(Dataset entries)

/-! #### openWindow -/

@[simp] theorem State.openWindow_params (s : State) (q : Nat) :
    (s.openWindow q).params = s.params := by unfold State.openWindow; dsimp only; split <;> rfl
@[simp] theorem State.openWindow_rstate (s : State) (q : Nat) :
    (s.openWindow q).rstate = s.rstate := by unfold State.openWindow; dsimp only; split <;> rfl
@[simp] theorem State.openWindow_lstate (s : State) (q : Nat) :
    (s.openWindow q).lstate = s.lstate := by unfold State.openWindow; dsimp only; split <;> rfl
@[simp] theorem State.openWindow_gen (s : State) (q : Nat) :
    (s.openWindow q).gen = s.gen := by unfold State.openWindow; dsimp only; split <;> rfl
@[simp] theorem State.openWindow_nq (s : State) (q : Nat) :
    (s.openWindow q).nq = s.nq := by unfold State.openWindow; dsimp only; split <;> rfl
@[simp] theorem State.openWindow_logn (s : State) (q : Nat) :
    (s.openWindow q).logn = s.logn := by unfold State.openWindow; dsimp only; split <;> rfl
@[simp] theorem State.openWindow_faultReason (s : State) (q : Nat) :
    (s.openWindow q).faultReason = s.faultReason := by unfold State.openWindow; dsimp only; split <;> rfl
@[simp] theorem State.openWindow_resetPolls (s : State) (q : Nat) :
    (s.openWindow q).resetPolls = s.resetPolls := by unfold State.openWindow; dsimp only; split <;> rfl
@[simp] theorem State.openWindow_regionBase (s : State) (q : Nat) :
    (s.openWindow q).regionBase = s.regionBase := by unfold State.openWindow; dsimp only; split <;> rfl
@[simp] theorem State.openWindow_regionSize (s : State) (q : Nat) :
    (s.openWindow q).regionSize = s.regionSize := by unfold State.openWindow; dsimp only; split <;> rfl
@[simp] theorem State.openWindow_events (s : State) (q : Nat) :
    (s.openWindow q).events = s.events := by unfold State.openWindow; dsimp only; split <;> rfl
@[simp] theorem State.openWindow_wb (s : State) (q : Nat) :
    (s.openWindow q).wb = s.wb := by unfold State.openWindow; dsimp only; split <;> rfl
@[simp] theorem State.openWindow_mem (s : State) (q : Nat) :
    (s.openWindow q).mem = s.mem := by unfold State.openWindow; dsimp only; split <;> rfl
@[simp] theorem State.openWindow_dev (s : State) (q : Nat) :
    (s.openWindow q).dev = s.dev := by unfold State.openWindow; dsimp only; split <;> rfl
@[simp] theorem State.openWindow_response (s : State) (q : Nat) :
    (s.openWindow q).response = s.response := by unfold State.openWindow; dsimp only; split <;> rfl
@[simp] theorem State.openWindow_inputs (s : State) (q : Nat) :
    (s.openWindow q).inputs = s.inputs := by unfold State.openWindow; dsimp only; split <;> rfl
@[simp] theorem State.openWindow_draws (s : State) (q : Nat) :
    (s.openWindow q).draws = s.draws := by unfold State.openWindow; dsimp only; split <;> rfl
@[simp] theorem State.n_openWindow (s : State) (q : Nat) :
    (s.openWindow q).n = s.n := by unfold State.openWindow; dsimp only; split <;> rfl
@[simp] theorem State.slots_openWindow (s : State) (q : Nat) :
    (s.openWindow q).slots = s.slots := by unfold State.openWindow; dsimp only; split <;> rfl
@[simp] theorem State.poolSize_openWindow (s : State) (q : Nat) (r' : Ring) :
    (s.openWindow q).poolSize r' = s.poolSize r' := by unfold State.openWindow; dsimp only; split <;> rfl
@[simp] theorem State.qBase_openWindow (s : State) (q : Nat) (p : Nat) :
    (s.openWindow q).qBase p = s.qBase p := by unfold State.openWindow; dsimp only; split <;> rfl
@[simp] theorem State.ringBase_openWindow (s : State) (q : Nat) (r' : Ring) (p : Nat) :
    (s.openWindow q).ringBase r' p = s.ringBase r' p := by unfold State.openWindow; dsimp only; split <;> rfl
@[simp] theorem State.descAddr_openWindow (s : State) (q : Nat) (r' : Ring) (p i : Nat) :
    (s.openWindow q).descAddr r' p i = s.descAddr r' p i := by unfold State.openWindow; dsimp only; split <;> rfl
@[simp] theorem State.bufAddr_openWindow (s : State) (q : Nat) (r' : Ring) (p i : Nat) :
    (s.openWindow q).bufAddr r' p i = s.bufAddr r' p i := by unfold State.openWindow; dsimp only; split <;> rfl

/-! #### advanceHead -/

@[simp] theorem State.advanceHead_params (s : State) (r : Ring) (q : Nat) :
    (s.advanceHead r q).params = s.params := rfl
@[simp] theorem State.advanceHead_rstate (s : State) (r : Ring) (q : Nat) :
    (s.advanceHead r q).rstate = s.rstate := rfl
@[simp] theorem State.advanceHead_lstate (s : State) (r : Ring) (q : Nat) :
    (s.advanceHead r q).lstate = s.lstate := rfl
@[simp] theorem State.advanceHead_gen (s : State) (r : Ring) (q : Nat) : (s.advanceHead r q).gen = s.gen := rfl
@[simp] theorem State.advanceHead_nq (s : State) (r : Ring) (q : Nat) : (s.advanceHead r q).nq = s.nq := rfl
@[simp] theorem State.advanceHead_logn (s : State) (r : Ring) (q : Nat) : (s.advanceHead r q).logn = s.logn := rfl
@[simp] theorem State.advanceHead_faultReason (s : State) (r : Ring) (q : Nat) :
    (s.advanceHead r q).faultReason = s.faultReason := rfl
@[simp] theorem State.advanceHead_resetPolls (s : State) (r : Ring) (q : Nat) :
    (s.advanceHead r q).resetPolls = s.resetPolls := rfl
@[simp] theorem State.advanceHead_regionBase (s : State) (r : Ring) (q : Nat) :
    (s.advanceHead r q).regionBase = s.regionBase := rfl
@[simp] theorem State.advanceHead_regionSize (s : State) (r : Ring) (q : Nat) :
    (s.advanceHead r q).regionSize = s.regionSize := rfl
@[simp] theorem State.advanceHead_queues (s : State) (r : Ring) (q : Nat) :
    (s.advanceHead r q).queues = s.queues := rfl
@[simp] theorem State.advanceHead_events (s : State) (r : Ring) (q : Nat) :
    (s.advanceHead r q).events = s.events := rfl
@[simp] theorem State.advanceHead_wb (s : State) (r : Ring) (q : Nat) : (s.advanceHead r q).wb = s.wb := rfl
@[simp] theorem State.advanceHead_mem (s : State) (r : Ring) (q : Nat) : (s.advanceHead r q).mem = s.mem := rfl
@[simp] theorem State.advanceHead_response (s : State) (r : Ring) (q : Nat) :
    (s.advanceHead r q).response = s.response := rfl
@[simp] theorem State.advanceHead_inputs (s : State) (r : Ring) (q : Nat) :
    (s.advanceHead r q).inputs = s.inputs := rfl
@[simp] theorem State.advanceHead_draws (s : State) (r : Ring) (q : Nat) : (s.advanceHead r q).draws = s.draws := rfl
@[simp] theorem State.queue_advanceHead (s : State) (r : Ring) (q : Nat) (p : Nat) :
    (s.advanceHead r q).queue p = s.queue p := rfl
@[simp] theorem State.n_advanceHead (s : State) (r : Ring) (q : Nat) : (s.advanceHead r q).n = s.n := rfl
@[simp] theorem State.slots_advanceHead (s : State) (r : Ring) (q : Nat) : (s.advanceHead r q).slots = s.slots := rfl
@[simp] theorem State.poolSize_advanceHead (s : State) (r : Ring) (q : Nat) (r' : Ring) :
    (s.advanceHead r q).poolSize r' = s.poolSize r' := rfl
@[simp] theorem State.qBase_advanceHead (s : State) (r : Ring) (q : Nat) (p : Nat) :
    (s.advanceHead r q).qBase p = s.qBase p := rfl
@[simp] theorem State.ringBase_advanceHead (s : State) (r : Ring) (q : Nat) (r' : Ring) (p : Nat) :
    (s.advanceHead r q).ringBase r' p = s.ringBase r' p := rfl
@[simp] theorem State.descAddr_advanceHead (s : State) (r : Ring) (q : Nat) (r' : Ring) (p i : Nat) :
    (s.advanceHead r q).descAddr r' p i = s.descAddr r' p i := rfl
@[simp] theorem State.bufAddr_advanceHead (s : State) (r : Ring) (q : Nat) (r' : Ring) (p i : Nat) :
    (s.advanceHead r q).bufAddr r' p i = s.bufAddr r' p i := rfl

/-! #### deviceDisable -/

@[simp] theorem State.deviceDisable_params (s : State) : (s.deviceDisable).params = s.params := rfl
@[simp] theorem State.deviceDisable_rstate (s : State) : (s.deviceDisable).rstate = s.rstate := rfl
@[simp] theorem State.deviceDisable_lstate (s : State) : (s.deviceDisable).lstate = s.lstate := rfl
@[simp] theorem State.deviceDisable_gen (s : State) : (s.deviceDisable).gen = s.gen := rfl
@[simp] theorem State.deviceDisable_nq (s : State) : (s.deviceDisable).nq = s.nq := rfl
@[simp] theorem State.deviceDisable_logn (s : State) : (s.deviceDisable).logn = s.logn := rfl
@[simp] theorem State.deviceDisable_faultReason (s : State) : (s.deviceDisable).faultReason = s.faultReason := rfl
@[simp] theorem State.deviceDisable_resetPolls (s : State) : (s.deviceDisable).resetPolls = s.resetPolls := rfl
@[simp] theorem State.deviceDisable_regionBase (s : State) : (s.deviceDisable).regionBase = s.regionBase := rfl
@[simp] theorem State.deviceDisable_regionSize (s : State) : (s.deviceDisable).regionSize = s.regionSize := rfl
@[simp] theorem State.deviceDisable_queues (s : State) : (s.deviceDisable).queues = s.queues := rfl
@[simp] theorem State.deviceDisable_wb (s : State) : (s.deviceDisable).wb = s.wb := rfl
@[simp] theorem State.deviceDisable_mem (s : State) : (s.deviceDisable).mem = s.mem := rfl
@[simp] theorem State.deviceDisable_response (s : State) : (s.deviceDisable).response = s.response := rfl
@[simp] theorem State.deviceDisable_inputs (s : State) : (s.deviceDisable).inputs = s.inputs := rfl
@[simp] theorem State.deviceDisable_draws (s : State) : (s.deviceDisable).draws = s.draws := rfl
@[simp] theorem State.queue_deviceDisable (s : State) (p : Nat) : (s.deviceDisable).queue p = s.queue p := rfl
@[simp] theorem State.n_deviceDisable (s : State) : (s.deviceDisable).n = s.n := rfl
@[simp] theorem State.slots_deviceDisable (s : State) : (s.deviceDisable).slots = s.slots := rfl
@[simp] theorem State.poolSize_deviceDisable (s : State) (r' : Ring) :
    (s.deviceDisable).poolSize r' = s.poolSize r' := rfl
@[simp] theorem State.qBase_deviceDisable (s : State) (p : Nat) : (s.deviceDisable).qBase p = s.qBase p := rfl
@[simp] theorem State.ringBase_deviceDisable (s : State) (r' : Ring) (p : Nat) :
    (s.deviceDisable).ringBase r' p = s.ringBase r' p := rfl
@[simp] theorem State.descAddr_deviceDisable (s : State) (r' : Ring) (p i : Nat) :
    (s.deviceDisable).descAddr r' p i = s.descAddr r' p i := rfl
@[simp] theorem State.bufAddr_deviceDisable (s : State) (r' : Ring) (p i : Nat) :
    (s.deviceDisable).bufAddr r' p i = s.bufAddr r' p i := rfl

=== Work instruction ===
In the entries above, one line contains "(s.openWindow q).qBase p" and another contains "(s.advanceHead r q).faultReason". Reproduce exactly those two lines and the lines between them, nothing else.

=== Answer to the exercise ===
    (s.openWindow q).qBase p = s.qBase p := by unfold State.openWindow; dsimp only; split <;> rfl
@[simp] theorem State.ringBase_openWindow (s : State) (q : Nat) (r' : Ring) (p : Nat) :
    (s.openWindow q).ringBase r' p = s.ringBase r' p := by unfold State.openWindow; dsimp only; split <;> rfl
@[simp] theorem State.descAddr_openWindow (s : State) (q : Nat) (r' : Ring) (p i : Nat) :
    (s.openWindow q).descAddr r' p i = s.descAddr r' p i := by unfold State.openWindow; dsimp only; split <;> rfl
@[simp] theorem State.bufAddr_openWindow (s : State) (q : Nat) (r' : Ring) (p i : Nat) :
    (s.openWindow q).bufAddr r' p i = s.bufAddr r' p i := by unfold State.openWindow; dsimp only; split <;> rfl

/-! #### advanceHead -/

@[simp] theorem State.advanceHead_params (s : State) (r : Ring) (q : Nat) :
    (s.advanceHead r q).params = s.params := rfl
@[simp] theorem State.advanceHead_rstate (s : State) (r : Ring) (q : Nat) :
    (s.advanceHead r q).rstate = s.rstate := rfl
@[simp] theorem State.advanceHead_lstate (s : State) (r : Ring) (q : Nat) :
    (s.advanceHead r q).lstate = s.lstate := rfl
@[simp] theorem State.advanceHead_gen (s : State) (r : Ring) (q : Nat) : (s.advanceHead r q).gen = s.gen := rfl
@[simp] theorem State.advanceHead_nq (s : State) (r : Ring) (q : Nat) : (s.advanceHead r q).nq = s.nq := rfl
@[simp] theorem State.advanceHead_logn (s : State) (r : Ring) (q : Nat) : (s.advanceHead r q).logn = s.logn := rfl
@[simp] theorem State.advanceHead_faultReason (s : State) (r : Ring) (q : Nat) :
    (s.advanceHead r q).faultReason = s.faultReason := rfl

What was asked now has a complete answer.